/-- MGMT form 0x40 at a Tile (R229, R450, R452, R454): In a device with power and out of reset: a Tile that accepts a MGMT packet of form 0x40 checks an
envelope of kind 1: one that fails one of checks 1 to 5 shows that check and its command, and leaves the floor. A good block of kind 2 lands in the
staging area at its place and nowhere else. A body whose form the type does not list counts as malformed and does nothing else. -/
def Obligations.TilesTakeEnvelopesAndBlocks : Prop := ∀ (s u : State) (p : Port) (a : Arrival), Accepted s p .mgmt a u → u.isTile = true →
  (leAt a.pkt.body 0 1 = 0x40 → leAt a.pkt.body 1 1 = 1 → u.envelopeFault (a.pkt.body.drop 4) ≠ 0 → Works (.mgmtEnvelope p a) s fun t =>
    t.rd Reg.TRS_ENV_STAT_RESULT = u.envelopeFault (a.pkt.body.drop 4) ∧ t.rd Reg.TRS_ENV_STAT_COMMAND = leAt (a.pkt.body.drop 4) 6 2 ∧
    t.envFloor = u.envFloor ∧ SameRegs u t fun x => x == RegAddr.TRS_ENV_STAT) ∧
  (∀ x, leAt a.pkt.body 0 1 = 0x40 → leAt a.pkt.body 1 1 = 2 → u.receiving = some x → a.pkt.body.length = 20 + leAt a.pkt.body 12 2 →
    leAt a.pkt.body 16 4 = crc32c (a.pkt.body.drop 20) → leAt a.pkt.body 4 4 = x.transfer →
    x.inRange (leAt a.pkt.body 8 4) (leAt a.pkt.body 12 2) = true → Works (.mgmtBlock p a) s fun t =>
      t.dramRead (stagingAt + leAt a.pkt.body 8 4 * 2048) (leAt a.pkt.body 12 2) = a.pkt.body.drop 20 ∧
      ∀ b, (b < stagingAt + leAt a.pkt.body 8 4 * 2048 ∨ stagingAt + leAt a.pkt.body 8 4 * 2048 + leAt a.pkt.body 12 2 ≤ b) →
        t.dramByte b = u.dramByte b) ∧
  (leAt a.pkt.body 0 1 ∉ mgmtForms → Leads (.mgmtEnvelope p a) s (u.bump (Reg.WFT_PORT_ERR_D_MALFORMED p.val)) ∧
    Leads (.mgmtBlock p a) s (u.bump (Reg.WFT_PORT_ERR_D_MALFORMED p.val)))

/-- Assay runs and the trims they bring into force (R336, R338, R340, R341, R344, R345, R348, R349): In a device with power and out of reset: a device
without a role starts no run. START with no run in progress begins one at step 1 with the values of ASY_REF and the write; with one it only sets
REASON 1. ABORT before A8 ends a run with REASON 6. A1 with REF_UV outside 1.24 to 1.26 V ends the run with REASON 2; A2 leads to A3; A3 leads to A4,
or ends the run with REASON 4 where OFF lies outside its range; a failed write at A9 ends it with REASON 7 and WRITE_FAIL. Without a run its commands
do nothing. A sample of the thermal sense shows in RAW and, with TS_OFF, in TEMP, and counts in the mean of a run. -/
def Obligations.AssayRunsStepByStep : Prop := ∀ s : State,
  (∀ (sweep : BitVec 8) (ts : Bool) (temp : BitVec 12),
    (s.role = 0 → exec (.asyRunStart sweep ts temp) s = .next s) ∧
    (s.role ≠ 0 → s.asy.run = none → Works (.asyRunStart sweep ts temp) s fun t => t.rd Reg.ASY_STAT_STEP = 1 ∧ t.rd Reg.ASY_STAT_REASON = 0 ∧
      t.flag Reg.ASY_RUN_START = true ∧ t.rd Reg.ASY_RUN_SWEEP = sweep.toNat ∧ t.rd Reg.ASY_RUN_REF_TEMP = temp.toNat ∧
      ∃ r, t.asy.run = some r ∧ r.refUv = s.rd Reg.ASY_REF_REF_UV ∧ r.tsEn = ts ∧ r.refTemp = temp.toInt) ∧
    (s.role ≠ 0 → s.asy.run ≠ none → Works (.asyRunStart sweep ts temp) s fun t => t.rd Reg.ASY_STAT_REASON = 1 ∧ t.asy = s.asy ∧
      t.rd Reg.ASY_STAT_STEP = s.rd Reg.ASY_STAT_STEP)) ∧
  (s.asy.run ≠ none → s.rd Reg.ASY_STAT_STEP < 8 → Works .asyRunAbort s fun t => t.asy.run = none ∧ t.asy.record = s.asy.record ∧
    t.rd Reg.ASY_STAT_STEP = 0 ∧ t.rd Reg.ASY_STAT_REASON = 6) ∧
  ((s.asy.run = none ∨ 8 ≤ s.rd Reg.ASY_STAT_STEP) → exec .asyRunAbort s = .next s) ∧
  (∀ m : AsyMeasure,
    (s.asy.run = none → exec (.assayStepEnd m) s = .next s) ∧
    ∀ r, s.asy.run = some r →
      (s.rd Reg.ASY_STAT_STEP = 1 → (r.refUv < 1240000 ∨ 1260000 < r.refUv) → Works (.assayStepEnd m) s fun t => t.asy.run = none ∧
        t.rd Reg.ASY_STAT_REASON = 2) ∧
      (s.rd Reg.ASY_STAT_STEP = 2 → Works (.assayStepEnd m) s fun t => t.rd Reg.ASY_STAT_STEP = 3 ∧ t.asy = s.asy) ∧
      (s.rd Reg.ASY_STAT_STEP = 3 → inTrim (roundDiv m.total 16384 - 2048) 512 = true → Works (.assayStepEnd m) s fun t =>
        t.rd Reg.ASY_STAT_STEP = 4 ∧ t.asy.run = some { r with off := roundDiv m.total 16384 - 2048 }) ∧
      (s.rd Reg.ASY_STAT_STEP = 3 → inTrim (roundDiv m.total 16384 - 2048) 512 = false → Works (.assayStepEnd m) s fun t =>
        t.rd Reg.ASY_STAT_REASON = 4 ∧ t.rd Reg.ASY_STAT_STEP = 0 ∧ t.asy.run = none ∧ t.asy.record = s.asy.record) ∧
      (s.rd Reg.ASY_STAT_STEP = 9 → s.asy.record ≠ none → m.flashOk = false → Works (.assayStepEnd m) s fun t => t.asy.run = none ∧
        t.rd Reg.ASY_STAT_REASON = 7 ∧ t.flag Reg.ASY_STAT_WRITE_FAIL = true ∧ t.flash = s.flash)) ∧
  ∀ raw : BitVec 16, Works (.trimUpdate raw) s fun t => t.rd Reg.ASY_TEMP_RAW = raw.toNat ∧
    t.rd Reg.ASY_TEMP_TEMP = unsignedOf 16 (raw.toInt + s.tsOff) ∧ t.asy.record = s.asy.record ∧
    ∀ r, s.asy.run = some r → t.asy.run = some { r with temps := (r.temps.1 + t.rdInt Reg.ASY_TEMP_TEMP, r.temps.2 + 1) }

• TASK PROMPT: Retype the material in full. Each word must match.

• ANSWER FOR THE TASK:
/-- MGMT form 0x40 at a Tile (R229, R450, R452, R454): In a device with power and out of reset: a Tile that accepts a MGMT packet of form 0x40 checks an
envelope of kind 1: one that fails one of checks 1 to 5 shows that check and its command, and leaves the floor. A good block of kind 2 lands in the
staging area at its place and nowhere else. A body whose form the type does not list counts as malformed and does nothing else. -/
def Obligations.TilesTakeEnvelopesAndBlocks : Prop := ∀ (s u : State) (p : Port) (a : Arrival), Accepted s p .mgmt a u → u.isTile = true →
  (leAt a.pkt.body 0 1 = 0x40 → leAt a.pkt.body 1 1 = 1 → u.envelopeFault (a.pkt.body.drop 4) ≠ 0 → Works (.mgmtEnvelope p a) s fun t =>
    t.rd Reg.TRS_ENV_STAT_RESULT = u.envelopeFault (a.pkt.body.drop 4) ∧ t.rd Reg.TRS_ENV_STAT_COMMAND = leAt (a.pkt.body.drop 4) 6 2 ∧
    t.envFloor = u.envFloor ∧ SameRegs u t fun x => x == RegAddr.TRS_ENV_STAT) ∧
  (∀ x, leAt a.pkt.body 0 1 = 0x40 → leAt a.pkt.body 1 1 = 2 → u.receiving = some x → a.pkt.body.length = 20 + leAt a.pkt.body 12 2 →
    leAt a.pkt.body 16 4 = crc32c (a.pkt.body.drop 20) → leAt a.pkt.body 4 4 = x.transfer →
    x.inRange (leAt a.pkt.body 8 4) (leAt a.pkt.body 12 2) = true → Works (.mgmtBlock p a) s fun t =>
      t.dramRead (stagingAt + leAt a.pkt.body 8 4 * 2048) (leAt a.pkt.body 12 2) = a.pkt.body.drop 20 ∧
      ∀ b, (b < stagingAt + leAt a.pkt.body 8 4 * 2048 ∨ stagingAt + leAt a.pkt.body 8 4 * 2048 + leAt a.pkt.body 12 2 ≤ b) →
        t.dramByte b = u.dramByte b) ∧
  (leAt a.pkt.body 0 1 ∉ mgmtForms → Leads (.mgmtEnvelope p a) s (u.bump (Reg.WFT_PORT_ERR_D_MALFORMED p.val)) ∧
    Leads (.mgmtBlock p a) s (u.bump (Reg.WFT_PORT_ERR_D_MALFORMED p.val)))

/-- Assay runs and the trims they bring into force (R336, R338, R340, R341, R344, R345, R348, R349): In a device with power and out of reset: a device
without a role starts no run. START with no run in progress begins one at step 1 with the values of ASY_REF and the write; with one it only sets
REASON 1. ABORT before A8 ends a run with REASON 6. A1 with REF_UV outside 1.24 to 1.26 V ends the run with REASON 2; A2 leads to A3; A3 leads to A4,
or ends the run with REASON 4 where OFF lies outside its range; a failed write at A9 ends it with REASON 7 and WRITE_FAIL. Without a run its commands
do nothing. A sample of the thermal sense shows in RAW and, with TS_OFF, in TEMP, and counts in the mean of a run. -/
def Obligations.AssayRunsStepByStep : Prop := ∀ s : State,
  (∀ (sweep : BitVec 8) (ts : Bool) (temp : BitVec 12),
    (s.role = 0 → exec (.asyRunStart sweep ts temp) s = .next s) ∧
    (s.role ≠ 0 → s.asy.run = none → Works (.asyRunStart sweep ts temp) s fun t => t.rd Reg.ASY_STAT_STEP = 1 ∧ t.rd Reg.ASY_STAT_REASON = 0 ∧
      t.flag Reg.ASY_RUN_START = true ∧ t.rd Reg.ASY_RUN_SWEEP = sweep.toNat ∧ t.rd Reg.ASY_RUN_REF_TEMP = temp.toNat ∧
      ∃ r, t.asy.run = some r ∧ r.refUv = s.rd Reg.ASY_REF_REF_UV ∧ r.tsEn = ts ∧ r.refTemp = temp.toInt) ∧
    (s.role ≠ 0 → s.asy.run ≠ none → Works (.asyRunStart sweep ts temp) s fun t => t.rd Reg.ASY_STAT_REASON = 1 ∧ t.asy = s.asy ∧
      t.rd Reg.ASY_STAT_STEP = s.rd Reg.ASY_STAT_STEP)) ∧
  (s.asy.run ≠ none → s.rd Reg.ASY_STAT_STEP < 8 → Works .asyRunAbort s fun t => t.asy.run = none ∧ t.asy.record = s.asy.record ∧
    t.rd Reg.ASY_STAT_STEP = 0 ∧ t.rd Reg.ASY_STAT_REASON = 6) ∧
  ((s.asy.run = none ∨ 8 ≤ s.rd Reg.ASY_STAT_STEP) → exec .asyRunAbort s = .next s) ∧
  (∀ m : AsyMeasure,
    (s.asy.run = none → exec (.assayStepEnd m) s = .next s) ∧
    ∀ r, s.asy.run = some r →
      (s.rd Reg.ASY_STAT_STEP = 1 → (r.refUv < 1240000 ∨ 1260000 < r.refUv) → Works (.assayStepEnd m) s fun t => t.asy.run = none ∧
        t.rd Reg.ASY_STAT_REASON = 2) ∧
      (s.rd Reg.ASY_STAT_STEP = 2 → Works (.assayStepEnd m) s fun t => t.rd Reg.ASY_STAT_STEP = 3 ∧ t.asy = s.asy) ∧
      (s.rd Reg.ASY_STAT_STEP = 3 → inTrim (roundDiv m.total 16384 - 2048) 512 = true → Works (.assayStepEnd m) s fun t =>
        t.rd Reg.ASY_STAT_STEP = 4 ∧ t.asy.run = some { r with off := roundDiv m.total 16384 - 2048 }) ∧
      (s.rd Reg.ASY_STAT_STEP = 3 → inTrim (roundDiv m.total 16384 - 2048) 512 = false → Works (.assayStepEnd m) s fun t =>
        t.rd Reg.ASY_STAT_REASON = 4 ∧ t.rd Reg.ASY_STAT_STEP = 0 ∧ t.asy.run = none ∧ t.asy.record = s.asy.record) ∧
      (s.rd Reg.ASY_STAT_STEP = 9 → s.asy.record ≠ none → m.flashOk = false → Works (.assayStepEnd m) s fun t => t.asy.run = none ∧
        t.rd Reg.ASY_STAT_REASON = 7 ∧ t.flag Reg.ASY_STAT_WRITE_FAIL = true ∧ t.flash = s.flash)) ∧
  ∀ raw : BitVec 16, Works (.trimUpdate raw) s fun t => t.rd Reg.ASY_TEMP_RAW = raw.toNat ∧
    t.rd Reg.ASY_TEMP_TEMP = unsignedOf 16 (raw.toInt + s.tsOff) ∧ t.asy.record = s.asy.record ∧
    ∀ r, s.asy.run = some r → t.asy.run = some { r with temps := (r.temps.1 + t.rdInt Reg.ASY_TEMP_TEMP, r.temps.2 + 1) }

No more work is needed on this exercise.